Often TPEs, including polypropylene-based TPEs, suffer from long cycle times in thermoforming applications. “Cycle time” for thermoforming applications may generally be described as the duration from the introduction of molten polymer into a mold to the release of the molded part from the mold. A long cycle time may be the result of many factors, including low crystallization temperatures and low crystallization rates in the thermoplastic phase. Long cycle times lead to inefficiencies in the thermoforming process, increasing costs and decreasing productivity. It is known to alter the crystallization kinetics of thermoplastics, particularly propylene-based thermoplastics using additives such as nucleating agents. While not wishing to be bound by theory, it is believed that nucleating agents form nucleation centers, or active centers, on which formation of a polymer crystal may start. For slow crystallizing polymers like polypropylene, nucleating agents often will result in a clearer, more rapidly crystallizing polymer than will exist absent the agent. In thermoforming processes, the higher crystallization temperature or rate induced by the nucleating agent will reduce cycle times (as a major component of cycle time is the time required to cool the formed polymeric article to a point where it can be ejected from the die without losing its shape). Additionally, a TPE based on a nucleated thermoplastic may exhibit a variety of other improved properties, such as stiffness.

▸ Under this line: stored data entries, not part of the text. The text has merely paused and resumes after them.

-- ==== Sys2Proof/Decode.lean ====
section
/-! DEFINITION. Decoding an opcode word into an instruction, total and rejecting by name (spec/30_encoding.md R84),
then encoding, written from the patterns of spec/opcode_table.json (R74 to R78). -/

namespace Sys2Proof

/-- Why a word or a byte sequence is no instruction. -/
inductive DecodeError where
  /-- The word matches no row of the opcode table (R79). -/
  | unknownOpcode (op : Word)
  /-- Fewer than two bytes: an opcode is always two (R70). -/
  | truncated
  deriving DecidableEq, Repr

/-- The family nibble F = op[15:12] (R71). -/
def fieldF (op : Word) : BitVec 4 := op.extractLsb' 12 4

/-- X = op[11:8] (R71). -/
def fieldX (op : Word) : RegIdx := op.extractLsb' 8 4

/-- Y = op[7:4] (R71). -/
def fieldY (op : Word) : RegIdx := op.extractLsb' 4 4

/-- N = op[3:0] (R71, decision D3). -/
def fieldN (op : Word) : BitVec 4 := op.extractLsb' 0 4

/-- NN = op[7:0] (R71). -/
def fieldNN (op : Word) : Byte := op.extractLsb' 0 8

/-- NNN = op[11:0] (R71). -/
def fieldNNN (op : Word) : BitVec 12 := op.extractLsb' 0 12

/-- The 0 family, matched on all 16 bits (R76). -/
def decodeZero (op : Word) : Except DecodeError Instr :=
  if op = 0x00E0 then .ok .cls else if op = 0x00EE then .ok .ret else .error (.unknownOpcode op)

/-- The 8 family, on op[3:0] (R77). -/
def decodeAlu (op : Word) : Except DecodeError Instr :=
  match fieldN op with
  | 0x0 => .ok (.ldReg (fieldX op) (fieldY op))
  | 0x1 => .ok (.or (fieldX op) (fieldY op))
  | 0x2 => .ok (.and (fieldX op) (fieldY op))
  | 0x3 => .ok (.xor (fieldX op) (fieldY op))
  | 0x4 => .ok (.addReg (fieldX op) (fieldY op))
  | 0x5 => .ok (.sub (fieldX op) (fieldY op))
  | 0x6 => .ok (.shr (fieldX op) (fieldY op))
  | 0x7 => .ok (.subn (fieldX op) (fieldY op))
  | 0xE => .ok (.shl (fieldX op) (fieldY op))
  | _ => .error (.unknownOpcode op)

/-- The E family, on op[7:0] (R78). -/
def decodeKey (op : Word) : Except DecodeError Instr :=
  match fieldNN op with
  | 0x9E => .ok (.skp (fieldX op))
  | 0xA1 => .ok (.sknp (fieldX op))
  | _ => .error (.unknownOpcode op)

/-- The F family, on op[7:0] (R78). -/
def decodeMisc (op : Word) : Except DecodeError Instr :=
  match fieldNN op with
  | 0x07 => .ok (.ldVxDt (fieldX op))
  | 0x0A => .ok (.ldVxK (fieldX op))
  | 0x15 => .ok (.ldDtVx (fieldX op))
  | 0x18 => .ok (.ldStVx (fieldX op))
  | 0x1E => .ok (.addIVx (fieldX op))
  | 0x29 => .ok (.ldFVx (fieldX op))
  | 0x33 => .ok (.ldBVx (fieldX op))
  | 0x55 => .ok (.ldMemVx (fieldX op))
  | 0x65 => .ok (.ldVxMem (fieldX op))
  | _ => .error (.unknownOpcode op)

/-- Decode: a total function of the opcode word alone (R84). The last pattern is family 0xF. -/
def decode (op : Word) : Except DecodeError Instr :=
  match fieldF op with
  | 0x0 => decodeZero op
  | 0x1 => .ok (.jp (fieldNNN op))
  | 0x2 => .ok (.call (fieldNNN op))
  | 0x3 => .ok (.seImm (fieldX op) (fieldNN op))
  | 0x4 => .ok (.sneImm (fieldX op) (fieldNN op))
  | 0x5 => if fieldN op = 0 then .ok (.seReg (fieldX op) (fieldY op)) else .error (.unknownOpcode op)
  | 0x6 => .ok (.ldImm (fieldX op) (fieldNN op))
  | 0x7 => .ok (.addImm (fieldX op) (fieldNN op))
  | 0x8 => decodeAlu op
  | 0x9 => if fieldN op = 0 then .ok (.sneReg (fieldX op) (fieldY op)) else .error (.unknownOpcode op)
  | 0xA => .ok (.ldI (fieldNNN op))
  | 0xB => .ok (.jpV0 (fieldNNN op))
  | 0xC => .ok (.rnd (fieldX op) (fieldNN op))
  | 0xD => .ok (.drw (fieldX op) (fieldY op) (fieldN op))
  | 0xE => decodeKey op
  | _ => decodeMisc op

/-- The opcode of two consecutive bytes, the first one high (R52, R102). -/
def opcodeOfBytes (hi lo : Byte) : Word := hi ++ lo

/-- The two bytes of an opcode as memory holds them: the high byte at the lower address (R52). -/
def bytesOfOpcode (op : Word) : Byte × Byte := (op.extractLsb' 8 8, op.extractLsb' 0 8)

/-- Decode the instruction at the front of a byte sequence; every instruction is two bytes (R70). -/
def decodeBytes : List Byte → Except DecodeError (Instr × List Byte)
  | hi :: lo :: rest =>
    match decode (opcodeOfBytes hi lo) with
    | .ok i => .ok (i, rest)
    | .error e => .error e
  | _ => .error .truncated

/-- The opcode of an instruction (R74 to R78, spec/opcode_table.json). -/
def encode : Instr → Word
  | .cls => 0x00E0
  | .ret => 0x00EE
  | .jp nnn => 0x1#4 ++ nnn
  | .call nnn => 0x2#4 ++ nnn
  | .seImm x nn => 0x3#4 ++ x ++ nn
  | .sneImm x nn => 0x4#4 ++ x ++ nn
  | .seReg x y => 0x5#4 ++ x ++ y ++ 0x0#4
  | .ldImm x nn => 0x6#4 ++ x ++ nn
  | .addImm x nn => 0x7#4 ++ x ++ nn
  | .ldReg x y => 0x8#4 ++ x ++ y ++ 0x0#4
  | .or x y => 0x8#4 ++ x ++ y ++ 0x1#4
  | .and x y => 0x8#4 ++ x ++ y ++ 0x2#4
  | .xor x y => 0x8#4 ++ x ++ y ++ 0x3#4
  | .addReg x y => 0x8#4 ++ x ++ y ++ 0x4#4
  | .sub x y => 0x8#4 ++ x ++ y ++ 0x5#4
  | .shr x y => 0x8#4 ++ x ++ y ++ 0x6#4
  | .subn x y => 0x8#4 ++ x ++ y ++ 0x7#4
  | .shl x y => 0x8#4 ++ x ++ y ++ 0xE#4
  | .sneReg x y => 0x9#4 ++ x ++ y ++ 0x0#4
  | .ldI nnn => 0xA#4 ++ nnn
  | .jpV0 nnn => 0xB#4 ++ nnn
  | .rnd x nn => 0xC#4 ++ x ++ nn
  | .drw x y n => 0xD#4 ++ x ++ y ++ n
  | .skp x => 0xE#4 ++ x ++ 0x9E#8
  | .sknp x => 0xE#4 ++ x ++ 0xA1#8
  | .ldVxDt x => 0xF#4 ++ x ++ 0x07#8
  | .ldVxK x => 0xF#4 ++ x ++ 0x0A#8
  | .ldDtVx x => 0xF#4 ++ x ++ 0x15#8
  | .ldStVx x => 0xF#4 ++ x ++ 0x18#8
  | .addIVx x => 0xF#4 ++ x ++ 0x1E#8
  | .ldFVx x => 0xF#4 ++ x ++ 0x29#8
  | .ldBVx x => 0xF#4 ++ x ++ 0x33#8
  | .ldMemVx x => 0xF#4 ++ x ++ 0x55#8
  | .ldVxMem x => 0xF#4 ++ x ++ 0x65#8

/-- The opcode whose bits, numbered as spec/opcode_table.json numbers them, are the low `nbits` bits of `w`: an
instruction is one 16-bit word, so a bit above `nbits` is 0 and a bit above 15 is none of its. -/
def tableOpcode (nbits w : Nat) : Word := BitVec.ofNat 16 (w % 2 ^ nbits)

/-- The instruction the decoder reads from a table word, laid out in memory order, high byte first (R52). -/
def decodeTableWord (nbits w : Nat) : Option Instr :=
  match decodeBytes [(bytesOfOpcode (tableOpcode nbits w)).1, (bytesOfOpcode (tableOpcode nbits w)).2] with
  | .ok (i, _) => some i
  | .error _ => none

end Sys2Proof
end

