-- ==== Sys2Proof/Machine/Alu.lean ====
section
/-! DEFINITION. The ALU family (spec/43_alu.md). Arithmetic is mod 256 (R170); the five flag-writing operations go
through `State.setFlagThenReg` (R178). -/

namespace Sys2Proof.Machine

/-- LD Vx, nn (R171). -/
def execLdImm (x : RegIdx) (nn : Byte) (s : State) : Result := .next (s.setReg x nn).advance

/-- ADD Vx, nn (R172): no flag. -/
def execAddImm (x : RegIdx) (nn : Byte) (s : State) : Result := .next (s.setReg x (s.reg x + nn)).advance

/-- LD Vx, Vy (R173). -/
def execLdReg (x y : RegIdx) (s : State) : Result := .next (s.setReg x (s.reg y)).advance

/-- OR Vx, Vy (R174): VF is not reset (decision D6). -/
def execOr (x y : RegIdx) (s : State) : Result := .next (s.setReg x (s.reg x ||| s.reg y)).advance

/-- AND Vx, Vy (R175). -/
def execAnd (x y : RegIdx) (s : State) : Result := .next (s.setReg x (s.reg x &&& s.reg y)).advance

/-- XOR Vx, Vy (R176). -/
def execXor (x y : RegIdx) (s : State) : Result := .next (s.setReg x (s.reg x ^^^ s.reg y)).advance

/-- ADD Vx, Vy (R179). -/
def execAddReg (x y : RegIdx) (s : State) : Result :=
  .next (s.setFlagThenReg (carry (s.reg x) (s.reg y)) x fun t => t.reg x + t.reg y).advance

/-- SUB Vx, Vy (R180). -/
def execSub (x y : RegIdx) (s : State) : Result :=
  .next (s.setFlagThenReg (notBorrow (s.reg x) (s.reg y)) x fun t => t.reg x - t.reg y).advance

/-- SHR Vx (R181): Y is not read (decision D6). -/
def execShr (x _y : RegIdx) (s : State) : Result :=
  .next (s.setFlagThenReg (shiftedOutRight (s.reg x)) x fun t => t.reg x >>> 1).advance

/-- SUBN Vx, Vy (R182). -/
def execSubn (x y : RegIdx) (s : State) : Result :=
  .next (s.setFlagThenReg (notBorrow (s.reg y) (s.reg x)) x fun t => t.reg y - t.reg x).advance

/-- SHL Vx (R183): Y is not read (decision D6). -/
def execShl (x _y : RegIdx) (s : State) : Result :=
  .next (s.setFlagThenReg (shiftedOutLeft (s.reg x)) x fun t => t.reg x <<< 1).advance

/-- RND Vx, nn with the step's random byte given (R106, R184). -/
def execRndWith (rnd : Byte) (x : RegIdx) (nn : Byte) (s : State) : Result :=
  .next (s.countDraw.setReg x (rnd &&& nn)).advance

/-- RND Vx, nn (R184): the random byte is a free value (assumption 2). -/
def execRnd (x : RegIdx) (nn : Byte) (s : State) : Result := execRndWith (Config.randomByte s.draws) x nn s

end Sys2Proof.Machine
end

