-- ==== Sys2Proof/Machine/Index.lean ====
section
/-! DEFINITION. The index and memory family, with the BCD codec (spec/44_index_memory.md). -/

namespace Sys2Proof.Machine

/-- An index-relative access of `n` bytes: the effect when every address is in range, else the precise error at the
first one that is not (R55, R202). -/
def State.access (s : State) (n : Nat) (effect : State) : Result :=
  match firstOutOfRange s.base n with
  | some a => .next (s.raise (.outOfBounds s.pc .memory a))
  | none => .next effect

/-- LD I, nnn (R200). -/
def execLdI (nnn : BitVec 12) (s : State) : Result := .next (s.setI (addressOperand nnn)).advance

/-- ADD I, Vx (R201): the flag is written first and V[X] is read after it (decision D5). -/
def execAddIVx (x : RegIdx) (s : State) : Result :=
  let t := s.setFlag (indexOverflow s.I (s.reg x))
  .next (t.setI (t.I + zextByte (t.reg x))).advance

/-- LD F, Vx (R203): V[X] is not masked (decision D28). -/
def execLdFVx (x : RegIdx) (s : State) : Result := .next (s.setI (zextByte (s.reg x) * 5)).advance

/-- LD B, Vx (R204). -/
def execLdBVx (x : RegIdx) (s : State) : Result :=
  s.access 3 (s.setMem (Memory.writeBytes s.mem s.base (bcdDigits (s.reg x)))).advance

/-- LD [I], Vx (R205). -/
def execLdMemVx (x : RegIdx) (s : State) : Result :=
  s.access (x.toNat + 1) ((s.setMem (Memory.writeBytes s.mem s.base (s.regsUpTo x))).advanceIndex x).advance

/-- LD Vx, [I] (R206). -/
def execLdVxMem (x : RegIdx) (s : State) : Result :=
  s.access (x.toNat + 1) ((s.loadRegs s.base x).advanceIndex x).advance

end Sys2Proof.Machine
end

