/-! ### pop -/

@[simp] theorem State.pop_mem : (s.pop).mem = s.mem := rfl
@[simp] theorem State.pop_V : (s.pop).V = s.V := rfl
@[simp] theorem State.pop_I : (s.pop).I = s.I := rfl
@[simp] theorem State.pop_pc : (s.pop).pc = s.pc := rfl
@[simp] theorem State.pop_stack : (s.pop).stack = s.stack := rfl
@[simp] theorem State.pop_sp : (s.pop).sp = ⟨s.sp.val - 1, by omega⟩ := rfl
@[simp] theorem State.pop_dt : (s.pop).dt = s.dt := rfl
@[simp] theorem State.pop_st : (s.pop).st = s.st := rfl
@[simp] theorem State.pop_fb : (s.pop).fb = s.fb := rfl
@[simp] theorem State.pop_key : (s.pop).key = s.key := rfl
@[simp] theorem State.pop_redraw : (s.pop).redraw = s.redraw := rfl
@[simp] theorem State.pop_err : (s.pop).err = s.err := rfl
@[simp] theorem State.pop_status : (s.pop).status = s.status := rfl
@[simp] theorem State.pop_audible : (s.pop).audible = s.audible := rfl
@[simp] theorem State.pop_beep : (s.pop).beep = s.beep := rfl
@[simp] theorem State.pop_draws : (s.pop).draws = s.draws := rfl
@[simp] theorem State.reg_pop (y : RegIdx) : (s.pop).reg y = s.reg y := rfl

/-! ### Registers -/

/-- Reading a register after a register write (R7, R21). -/
theorem State.reg_setReg (x y : RegIdx) (b : Byte) :
    (s.setReg x b).reg y = if y = x then b else s.reg y := by
  by_cases h : y = x
  · subst h; simp [State.reg]
  · have : x.toNat ≠ y.toNat := fun e => h (BitVec.eq_of_toNat_eq e.symm)
    simp [State.reg, h, this]

@[simp] theorem State.reg_setReg_same (x : RegIdx) (b : Byte) : (s.setReg x b).reg x = b := by
  simp [State.reg_setReg]

theorem State.reg_setReg_ne {x y : RegIdx} (h : y ≠ x) (b : Byte) : (s.setReg x b).reg y = s.reg y := by
  simp [State.reg_setReg, h]

/-- Reading a register after the flag is written (R22). -/
theorem State.reg_setFlag (c : Bool) (y : RegIdx) :
    (s.setFlag c).reg y = if y = flagReg then flagByte c else s.reg y := State.reg_setReg s flagReg y (flagByte c)

/-- The keys after a key write (R356). -/
theorem State.keyAt_setKeyState (k : Fin 16) (b : Bool) (j : Nat) :
    (s.setKeyState k b).keyAt j = if j = k.val then b else s.keyAt j := by
  simp only [State.keyAt, State.setKeyState_key, Config.keyCount]
  split
  · by_cases h : k.val = j
    · simp [h]
    · have h' : j ≠ k.val := fun e => h e.symm
      simp [h, h']
  · have : j ≠ k.val := by omega
    simp [this]

end Sys2Proof.Machine
end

However, the use of nucleating agents with TPVs has been problematic at best. Nucleation agents are known to (1) provide little or no effect on the TPV when used in conventional quantities, (2) interfere with the rubber component curing process and (3) cause unwanted weight gain in the TPV. Why nucleation agents cause these problems has, heretofore, been unknown, thus the use of nucleation agents with TPVs has not generally been successful in altering the characteristics of TPVs to increase crystallization kinetics and reduce thermoforming cycle time.
It would be desirable to have a TPE (or TPV) with superior characteristics to reduce or eliminate known deficiencies of traditional TPEs used in thermoforming processes. It would likewise be desirable to have a process to produce a TPV with superior characteristics that may be more efficiently used in thermoforming processes.